Required work – Compute the number of lines in the following data that include the word "rightHalf", and output that number alone.
[Records shown — start]
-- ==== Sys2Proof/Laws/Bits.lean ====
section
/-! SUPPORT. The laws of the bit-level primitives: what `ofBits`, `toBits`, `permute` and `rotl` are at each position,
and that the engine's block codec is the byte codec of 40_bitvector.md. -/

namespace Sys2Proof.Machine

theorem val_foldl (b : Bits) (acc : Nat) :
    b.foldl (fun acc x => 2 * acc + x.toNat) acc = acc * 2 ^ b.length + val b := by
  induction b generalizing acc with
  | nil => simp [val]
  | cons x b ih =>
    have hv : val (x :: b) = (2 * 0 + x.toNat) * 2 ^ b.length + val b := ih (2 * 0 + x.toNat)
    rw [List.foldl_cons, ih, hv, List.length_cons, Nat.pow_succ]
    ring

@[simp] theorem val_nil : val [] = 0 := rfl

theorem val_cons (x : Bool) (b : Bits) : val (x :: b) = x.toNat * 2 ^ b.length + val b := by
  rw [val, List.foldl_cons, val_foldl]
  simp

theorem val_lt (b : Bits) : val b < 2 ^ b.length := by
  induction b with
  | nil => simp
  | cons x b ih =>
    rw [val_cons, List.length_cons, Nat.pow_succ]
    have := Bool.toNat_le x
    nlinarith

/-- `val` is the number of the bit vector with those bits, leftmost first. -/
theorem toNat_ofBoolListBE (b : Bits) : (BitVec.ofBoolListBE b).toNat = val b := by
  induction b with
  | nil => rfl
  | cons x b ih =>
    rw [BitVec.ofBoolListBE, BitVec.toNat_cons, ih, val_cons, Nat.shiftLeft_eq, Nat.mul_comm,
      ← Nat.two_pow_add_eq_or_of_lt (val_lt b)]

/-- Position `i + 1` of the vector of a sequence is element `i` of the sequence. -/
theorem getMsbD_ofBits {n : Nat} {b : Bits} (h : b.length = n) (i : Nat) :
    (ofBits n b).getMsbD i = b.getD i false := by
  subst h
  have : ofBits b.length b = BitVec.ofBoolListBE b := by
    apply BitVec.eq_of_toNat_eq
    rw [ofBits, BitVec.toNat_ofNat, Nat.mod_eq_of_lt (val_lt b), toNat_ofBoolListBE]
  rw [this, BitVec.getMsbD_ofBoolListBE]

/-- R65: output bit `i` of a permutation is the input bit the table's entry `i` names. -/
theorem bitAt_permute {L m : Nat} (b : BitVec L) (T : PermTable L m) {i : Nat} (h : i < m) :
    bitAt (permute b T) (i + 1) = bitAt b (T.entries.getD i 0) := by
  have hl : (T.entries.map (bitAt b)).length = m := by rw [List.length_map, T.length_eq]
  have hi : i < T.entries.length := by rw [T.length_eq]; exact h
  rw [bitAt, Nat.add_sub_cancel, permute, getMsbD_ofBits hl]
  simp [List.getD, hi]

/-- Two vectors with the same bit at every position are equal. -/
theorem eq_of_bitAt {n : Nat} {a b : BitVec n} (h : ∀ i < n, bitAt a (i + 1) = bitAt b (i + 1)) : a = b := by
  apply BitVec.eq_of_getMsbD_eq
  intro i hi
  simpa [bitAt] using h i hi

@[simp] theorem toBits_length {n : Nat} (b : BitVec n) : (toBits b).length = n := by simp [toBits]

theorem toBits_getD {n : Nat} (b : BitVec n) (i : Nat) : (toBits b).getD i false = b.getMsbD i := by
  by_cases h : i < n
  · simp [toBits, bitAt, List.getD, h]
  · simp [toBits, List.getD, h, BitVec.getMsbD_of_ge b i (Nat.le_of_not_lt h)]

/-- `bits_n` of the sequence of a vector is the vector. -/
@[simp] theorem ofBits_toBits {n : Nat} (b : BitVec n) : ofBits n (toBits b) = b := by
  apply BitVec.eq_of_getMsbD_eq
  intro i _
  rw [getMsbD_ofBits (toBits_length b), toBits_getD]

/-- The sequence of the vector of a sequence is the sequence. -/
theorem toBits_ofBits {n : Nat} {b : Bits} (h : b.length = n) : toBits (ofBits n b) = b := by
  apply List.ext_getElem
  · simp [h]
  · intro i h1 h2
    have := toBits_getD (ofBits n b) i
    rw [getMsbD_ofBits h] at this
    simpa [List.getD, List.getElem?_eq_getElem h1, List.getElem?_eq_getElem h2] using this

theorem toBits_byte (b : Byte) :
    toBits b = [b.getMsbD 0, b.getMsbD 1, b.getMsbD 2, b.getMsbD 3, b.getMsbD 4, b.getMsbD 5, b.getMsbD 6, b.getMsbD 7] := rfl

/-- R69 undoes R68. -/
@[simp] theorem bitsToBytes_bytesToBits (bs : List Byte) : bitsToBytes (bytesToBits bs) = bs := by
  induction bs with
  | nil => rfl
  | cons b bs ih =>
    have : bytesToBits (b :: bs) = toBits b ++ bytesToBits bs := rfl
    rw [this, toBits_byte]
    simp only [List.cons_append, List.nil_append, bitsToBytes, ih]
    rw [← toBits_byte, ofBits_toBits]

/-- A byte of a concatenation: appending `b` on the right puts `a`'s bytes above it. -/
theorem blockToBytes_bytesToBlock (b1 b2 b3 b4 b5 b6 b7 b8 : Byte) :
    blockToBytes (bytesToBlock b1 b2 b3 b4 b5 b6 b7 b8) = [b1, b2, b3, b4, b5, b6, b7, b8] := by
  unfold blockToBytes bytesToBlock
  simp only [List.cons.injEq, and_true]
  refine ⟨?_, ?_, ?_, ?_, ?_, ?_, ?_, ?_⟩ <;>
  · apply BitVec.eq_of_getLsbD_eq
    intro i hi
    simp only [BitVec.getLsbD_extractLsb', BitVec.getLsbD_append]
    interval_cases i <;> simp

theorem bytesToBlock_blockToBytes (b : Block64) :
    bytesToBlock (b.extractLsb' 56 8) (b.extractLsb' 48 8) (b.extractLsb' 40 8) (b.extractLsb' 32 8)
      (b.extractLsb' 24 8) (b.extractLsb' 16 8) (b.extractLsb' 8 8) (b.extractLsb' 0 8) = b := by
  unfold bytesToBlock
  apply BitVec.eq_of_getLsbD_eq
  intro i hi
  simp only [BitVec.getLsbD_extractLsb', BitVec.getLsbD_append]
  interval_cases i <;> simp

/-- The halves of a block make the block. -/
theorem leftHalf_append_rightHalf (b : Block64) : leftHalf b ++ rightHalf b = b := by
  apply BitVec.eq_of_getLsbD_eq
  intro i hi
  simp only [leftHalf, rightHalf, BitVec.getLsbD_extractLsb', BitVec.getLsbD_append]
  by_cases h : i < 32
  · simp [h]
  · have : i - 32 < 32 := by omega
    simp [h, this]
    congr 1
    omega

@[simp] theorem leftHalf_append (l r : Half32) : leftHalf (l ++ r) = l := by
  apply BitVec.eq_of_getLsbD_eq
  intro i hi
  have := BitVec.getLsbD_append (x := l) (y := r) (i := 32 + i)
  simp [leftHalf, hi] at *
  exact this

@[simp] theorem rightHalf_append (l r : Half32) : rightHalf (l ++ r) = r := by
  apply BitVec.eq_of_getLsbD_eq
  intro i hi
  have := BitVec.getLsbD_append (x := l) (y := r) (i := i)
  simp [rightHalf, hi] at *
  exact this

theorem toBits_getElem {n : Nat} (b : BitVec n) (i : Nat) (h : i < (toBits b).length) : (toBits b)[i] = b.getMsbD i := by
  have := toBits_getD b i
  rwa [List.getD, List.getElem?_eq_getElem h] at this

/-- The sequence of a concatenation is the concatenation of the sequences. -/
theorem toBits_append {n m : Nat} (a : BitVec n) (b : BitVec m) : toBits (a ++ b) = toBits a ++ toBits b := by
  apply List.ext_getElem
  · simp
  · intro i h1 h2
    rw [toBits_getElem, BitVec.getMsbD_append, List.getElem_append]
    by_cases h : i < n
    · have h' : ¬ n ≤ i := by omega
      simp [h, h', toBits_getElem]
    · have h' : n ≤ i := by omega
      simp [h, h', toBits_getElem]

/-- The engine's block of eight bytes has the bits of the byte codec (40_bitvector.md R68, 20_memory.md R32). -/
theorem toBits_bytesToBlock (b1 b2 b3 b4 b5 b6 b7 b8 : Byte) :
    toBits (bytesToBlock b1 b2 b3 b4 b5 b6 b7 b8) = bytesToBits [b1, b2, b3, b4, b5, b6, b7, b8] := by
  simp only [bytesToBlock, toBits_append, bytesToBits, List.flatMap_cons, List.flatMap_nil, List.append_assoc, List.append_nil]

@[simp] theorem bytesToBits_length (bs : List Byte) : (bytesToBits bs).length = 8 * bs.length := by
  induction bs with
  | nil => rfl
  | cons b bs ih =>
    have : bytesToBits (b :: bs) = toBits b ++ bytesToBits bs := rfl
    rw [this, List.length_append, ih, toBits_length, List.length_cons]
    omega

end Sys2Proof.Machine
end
[Records shown — finish]
[Records shown — start]
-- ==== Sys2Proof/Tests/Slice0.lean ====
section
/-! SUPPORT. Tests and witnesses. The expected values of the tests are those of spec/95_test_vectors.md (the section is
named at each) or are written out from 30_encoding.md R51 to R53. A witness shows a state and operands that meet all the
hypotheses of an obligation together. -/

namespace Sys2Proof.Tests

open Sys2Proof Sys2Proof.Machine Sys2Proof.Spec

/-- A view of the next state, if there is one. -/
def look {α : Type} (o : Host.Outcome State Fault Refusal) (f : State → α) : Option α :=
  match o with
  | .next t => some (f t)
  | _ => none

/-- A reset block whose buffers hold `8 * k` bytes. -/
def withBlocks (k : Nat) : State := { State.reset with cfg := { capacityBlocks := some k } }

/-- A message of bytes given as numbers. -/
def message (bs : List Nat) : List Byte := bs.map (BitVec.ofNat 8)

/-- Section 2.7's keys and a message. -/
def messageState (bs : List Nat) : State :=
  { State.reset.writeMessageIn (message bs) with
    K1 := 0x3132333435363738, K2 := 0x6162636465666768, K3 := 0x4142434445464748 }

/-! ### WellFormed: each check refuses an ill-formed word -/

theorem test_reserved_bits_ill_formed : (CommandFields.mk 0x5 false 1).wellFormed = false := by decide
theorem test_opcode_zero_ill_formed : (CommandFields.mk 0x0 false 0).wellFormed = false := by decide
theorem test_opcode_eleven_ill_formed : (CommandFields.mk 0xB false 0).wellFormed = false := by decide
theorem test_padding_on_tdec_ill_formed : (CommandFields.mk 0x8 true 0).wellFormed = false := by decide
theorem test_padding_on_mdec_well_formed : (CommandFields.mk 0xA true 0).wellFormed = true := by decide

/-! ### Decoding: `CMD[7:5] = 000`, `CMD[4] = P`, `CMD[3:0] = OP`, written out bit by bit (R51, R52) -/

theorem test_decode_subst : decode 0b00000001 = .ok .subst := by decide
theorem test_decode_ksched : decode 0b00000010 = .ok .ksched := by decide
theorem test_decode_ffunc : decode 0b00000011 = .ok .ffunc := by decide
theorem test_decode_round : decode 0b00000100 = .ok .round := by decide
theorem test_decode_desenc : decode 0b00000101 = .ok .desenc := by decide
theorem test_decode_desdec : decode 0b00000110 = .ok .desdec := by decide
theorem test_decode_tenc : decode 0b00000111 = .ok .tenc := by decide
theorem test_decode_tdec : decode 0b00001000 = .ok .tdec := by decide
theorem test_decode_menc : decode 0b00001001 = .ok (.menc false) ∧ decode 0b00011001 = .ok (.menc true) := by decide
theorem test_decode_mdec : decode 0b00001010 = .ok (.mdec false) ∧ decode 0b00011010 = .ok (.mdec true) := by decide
[Records shown — finish]
Task response – 4